I had known Harold McKinnish all my life, but I don’t think I fully appreciated him until I saw him in action at the local Pizza Hut.

My earliest memories of Harold were when he would come over to our house on Saturday nights to play country music with my daddy and his friends. About once a month six to ten men would gather in our living room to pick and sing. The women folk gathered around the kitchen table to talk, or on the back porch drinking iced tea if the weather was nice. The children were only allowed in the house if we were quiet, so we spent most of our time out in the yard.

Harold seemed to laugh louder and enjoy himself more than anybody else, but he was always the first to leave. Everyone tried to talk him into staying a little bit longer. He was a pretty good mandolin player, but mostly it was because he was the life of the party.

He left before ten o’clock because he had to get up early every Sunday morning. You see, Harold was the pastor at our local Church.

I remember when he resigned from the Church, and moved away. Even at the ripe old age of thirteen I thought it was one of the strangest resignations I had ever heard of. Being successful and well loved is rarely a reason to leave, but that’s what happened.

The Church had recently grown so much that all of the elders and deacons were convinced Harold should give up his secular job, and become a full-time Pastor. They offered him a good salary, but made the mistake of putting it to him in the form of an ultimatum.

The rapidly growing church really did need a full-time minister. So the Board of Deacons said if Harold didn’t want the position, they would look for someone who did. I don’t think any of them believed Pastor McKinnish would choose to walk away. He only agreed to stay until they found someone else, but insisted he would not be forced into quitting his secular job.

He taught brick, block, and stone masonry at a local high school. Back then Henderson County Schools offered a program where local residents could submit an application for students to lay a foundation for a house, or build a fireplace. The only cost to the owners was the building materials. They knew that the end product would meet all the state building codes, but it may not look exactly professional.

It was a great deal for everybody involved. The people got their masonry work done for about half the normal price, and the students gained priceless hands-on experience.

After doing this for decades Harold had worked alongside, and influenced the lives of hundreds, if not thousands of young men in Henderson County. I suspect that he felt this work was just as spiritual as anything he did inside the walls of a church building. After he moved away from Tuxedo I lost contact with him for many years. Eventually, I also moved on.

In 1970, I asked Jesus to be the Lord of my life, and felt called into the ministry. After I attended Oral Roberts University for three years my wife and I, along with another couple moved back to my home town to start a Church. We were young and inexperienced, but filled with youthful enthusiasm. We believed that God could use us to bless others, and expected Him to do great things, which He did.

I also started a construction company to support my family.

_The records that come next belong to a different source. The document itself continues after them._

-- ==== Sys2Proof/Machine/Assembler.lean ====
section
/-! DEFINITION. The assembly language of spec/30_encoding.md R102 and its pseudo-instructions R103: from a source line to
the commands it stands for. It is no part of the machine: no definition of the machine uses it. -/

namespace Sys2Proof.Machine

/-- The pieces of a source line. -/
inductive Token where
  | word (w : String)
  | comma
  | leftBracket
  | rightBracket
deriving DecidableEq, Repr

/-- A finished word, if any, before the tokens that follow it. `acc` is the word's characters, last first. -/
def flushWord (acc : List Char) (rest : List Token) : List Token :=
  if acc.isEmpty then rest else .word (String.ofList acc.reverse) :: rest

/-- The tokens of a line; a comment runs from `;` to the end of the line (R102). -/
def tokensFrom : List Char → List Char → List Token
  | [], acc => flushWord acc []
  | ch :: rest, acc =>
    if ch = ';' then flushWord acc []
    else if ch = ',' then flushWord acc (.comma :: tokensFrom rest [])
    else if ch = '[' then flushWord acc (.leftBracket :: tokensFrom rest [])
    else if ch = ']' then flushWord acc (.rightBracket :: tokensFrom rest [])
    else if ch.isWhitespace then flushWord acc (tokensFrom rest [])
    else tokensFrom rest (ch :: acc)

/-- The tokens of a source line. -/
def tokens (line : String) : List Token := tokensFrom line.toList []

/-- The value of a decimal or hexadecimal digit; a hexadecimal one in either case (DESIGN CHOICE, log entry 15). -/
def digitValue (ch : Char) : Option Nat :=
  if '0' ≤ ch ∧ ch ≤ '9' then some (ch.toNat - '0'.toNat)
  else if 'a' ≤ ch ∧ ch ≤ 'f' then some (ch.toNat - 'a'.toNat + 10)
  else if 'A' ≤ ch ∧ ch ≤ 'F' then some (ch.toNat - 'A'.toNat + 10)
  else none

/-- The digits of a number in the base `base`, after the value `acc` of those before them. -/
def digitsValue (base : Nat) : List Char → Nat → Option Nat
  | [], acc => some acc
  | ch :: rest, acc =>
    match digitValue ch with
    | some d => if d < base then digitsValue base rest (acc * base + d) else none
    | none => none

/-- A number: at least one digit, decimal, or hexadecimal after `0x` (R102). -/
def numberChars : List Char → Option Nat
  | [] => none
  | '0' :: 'x' :: d :: rest => digitsValue 16 (d :: rest) 0
  | d :: rest => digitsValue 10 (d :: rest) 0

/-- A number below `bound`. -/
def numberBelow (bound : Nat) (w : String) : Option Nat :=
  match numberChars w.toList with
  | some n => if n < bound then some n else none
  | none => none

/-- A count (R102): a number of 8 bits. -/
def countOf (w : String) : Option Byte := (numberBelow 256 w).map (BitVec.ofNat 8)

/-- A vector register, `v0` to `v31` (R102). -/
def regOf (w : String) : Option Byte :=
  match w.toList with
  | 'v' :: d :: rest =>
    match digitsValue 10 (d :: rest) 0 with
    | some n => if n < NVR then some (BitVec.ofNat 8 n) else none
    | none => none
  | _ => none

/-- A domain, by name (R102). -/
def domainWord (w : String) : Option Byte :=
  match w with
  | "MERKLE2" => some 0
  | "MERKLE4" => some 1
  | "ENCRYPTION" => some 2
  | "OTHER" => some 3
  | _ => none

/-- A control and status register, by name (R32, R102). -/
def csrWord (w : String) : Option Byte :=
  match w with
  | "ID" => some 0
  | "CAPS" => some 1
  | "MODE" => some 2
  | "DOM" => some 3
  | "PLEN" => some 4
  | "APLEN" => some 5
  | "IOC" => some 6
  | "APOS" => some 7
  | "SPOS" => some 8
  | "OLEN" => some 9
  | "ESTICKY" => some 10
  | "LASTCODE" => some 11
  | "PCNT" => some 12
  | "CP" => some 13
  | _ => none

/-- An element payload: a number below `P`, encoded with `enc32` (R102); `0x` numbers are accepted here too (DESIGN CHOICE,
log entry 15). -/
def elementBytes (c : Config) (w : String) : Option (List Byte) := (numberBelow c.p w).map enc32

/-- The elements of a bracketed list from its first element on: their encodings in order, and how many there are. -/
def elementList (c : Config) : List Token → Option (List Byte × Nat)
  | [.word w, .rightBracket] => (elementBytes c w).map fun b => (b, 1)
  | .word w :: .comma :: rest =>
    match elementBytes c w, elementList c rest with
    | some b, some (bs, n) => some (b ++ bs, n + 1)
    | _, _ => none
  | _ => none

/-- An item of `PATTERN`: `A<n>` or `S<n>` (R103); `<n>` may be a `0x` number (DESIGN CHOICE, log entry 15). -/
def patternItem (w : String) : Option Instr :=
  match w.toList with
  | 'A' :: ds => (countOf (String.ofList ds)).map .pabs
  | 'S' :: ds => (countOf (String.ofList ds)).map .psqz
  | _ => none

/-- The items of `PATTERN`, in order (R103). -/
def patternItems : List Token → Option (List Instr)
  | [.word w] => (patternItem w).map fun i => [i]
  | .word w :: .comma :: rest =>
    match patternItem w, patternItems rest with
    | some i, some is => some (i :: is)
    | _, _ => none
  | _ => none

/-- The commands of a line with the mnemonic `mn` and the operand tokens `ops`: R102's operand orders and R103's
pseudo-instructions. -/
def assembleOperands (c : Config) (mn : String) (ops : List Token) : Option (List Instr) :=
  match mn, ops with
  | "NOP", [] => some [.nop]
  | "LDI", [.word d, .comma, .word n] => do
    some [.ldi (← regOf d) (BitVec.ofNat 16 (← numberBelow 65536 n))]
  | "LDE", [.word d, .comma, .word e] => do some [.lde (← regOf d) (← elementBytes c e)]
  | "STE", [.word v] => do some [.ste (← regOf v)]
  | "LDC", .word d :: .comma :: .leftBracket :: es => do
    let r ← elementList c es
    if r.2 = c.mcap + 1 then some [.ldc (← regOf d) r.1] else none
  | "STC", [.word v] => do some [.stc (← regOf v)]
  | "LDST", [.word v] => do some [.ldst (← regOf v)]
  | "STST", [.word d] => do some [.stst (← regOf d)]
  | "TRUNC", [.word d, .comma, .word v] => do some [.trunc (← regOf v) (← regOf d)]
  | "PERM", [] => some [.perm]
  | "PCLR", [] => some [.pclr]
  | "PABS", [.word n] => do some [.pabs (← countOf n)]
  | "PSQZ", [.word n] => do some [.psqz (← countOf n)]
  | "START", [.word d] => do some [.start (← domainWord d)]
  | "ABSORB", [.word v, .comma, .word n, .comma, .word m] => do
    some [.absorb (← regOf v) (← countOf n) (← countOf m)]
  | "SQUEEZE", [.word n] => do some [.squeeze (← countOf n)]
  | "FINISH", [.word d] => do some [.finish (← regOf d)]
  | "ABORT", [] => some [.abort]
  | "HASH", [.word d, .comma, .word v, .comma, .word n] => do
    some [.hash (← regOf v) (← countOf n) (← regOf d)]
  | "MHASH2", [.word d, .comma, .word v, .comma, .word m] => do
    some [.mhash2 (← regOf v) (← countOf m) (← regOf d)]
  | "MHASH4", [.word d, .comma, .word v, .comma, .word m] => do
    some [.mhash4 (← regOf v) (← countOf m) (← regOf d)]
  | "ENC", [.word d, .comma, .word v, .comma, .word n] => do
    some [.enc (← regOf v) (← countOf n) (← regOf d)]
  | "DEC", [.word d, .comma, .word v] => do some [.dec (← regOf v) (← regOf d)]
  | "RDSR", [.word r] => do some [.rdsr (← csrWord r)]
  | "CLRERR", [] => some [.clrerr]
  | "LDZ", [.word d] => do some [.ldi (← regOf d) 0]
  | "LD1", [.word d] => do some [.ldi (← regOf d) 1]
  | "HASH2", [.word d, .comma, .word v] => do some [.mhash2 (← regOf v) 2 (← regOf d)]
  | "HASH4", [.word d, .comma, .word v] => do some [.mhash4 (← regOf v) 4 (← regOf d)]
  | "ABSORB", [.word v, .comma, .word n] => do some [.absorb (← regOf v) (← countOf n) (← countOf n)]
  | "PATTERN", ops => (patternItems ops).map fun is => .pclr :: is
  | _, _ => none

/-- The commands of one source line; a line with no mnemonic has none (R102). -/
def assembleLine (c : Config) (line : String) : Option (List Instr) :=
  match tokens line with
  | [] => some []
  | .word mn :: ops => assembleOperands c mn ops
  | _ => none

/-- The command stream bytes of a program, one command a line (R102). -/
def assemble (c : Config) : List String → Option (List Byte)
  | [] => some []
  | line :: rest =>
    match assembleLine c line, assemble c rest with
    | some is, some bs => some (is.flatMap encode ++ bs)
    | _, _ => none

end Sys2Proof.Machine
end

One day Larry Foldoe and I went to town to buy materials for a house we were building. It was a little past noon, and neither of us had packed a lunch so we decided to eat at Pizza Hut. It was right on the way back out to the job site, and they were offering all you can eat pizza and salad for a cheap price. That sounded ideal for two guys in a hurry with large appetites and thin wallets.

As we entered the restaurant a very busy young lady behind the cash register asked if we were going to have the special, or order from the menu. We made our intentions known, and she said to help ourselves. We could sit anywhere we wanted. We made an initial pass by the salad bar, but found there was no pizza available. The guy frantically making pizzas said more would be coming out of the oven in just a few minutes, so we sat down at a table across the aisle from someone we knew.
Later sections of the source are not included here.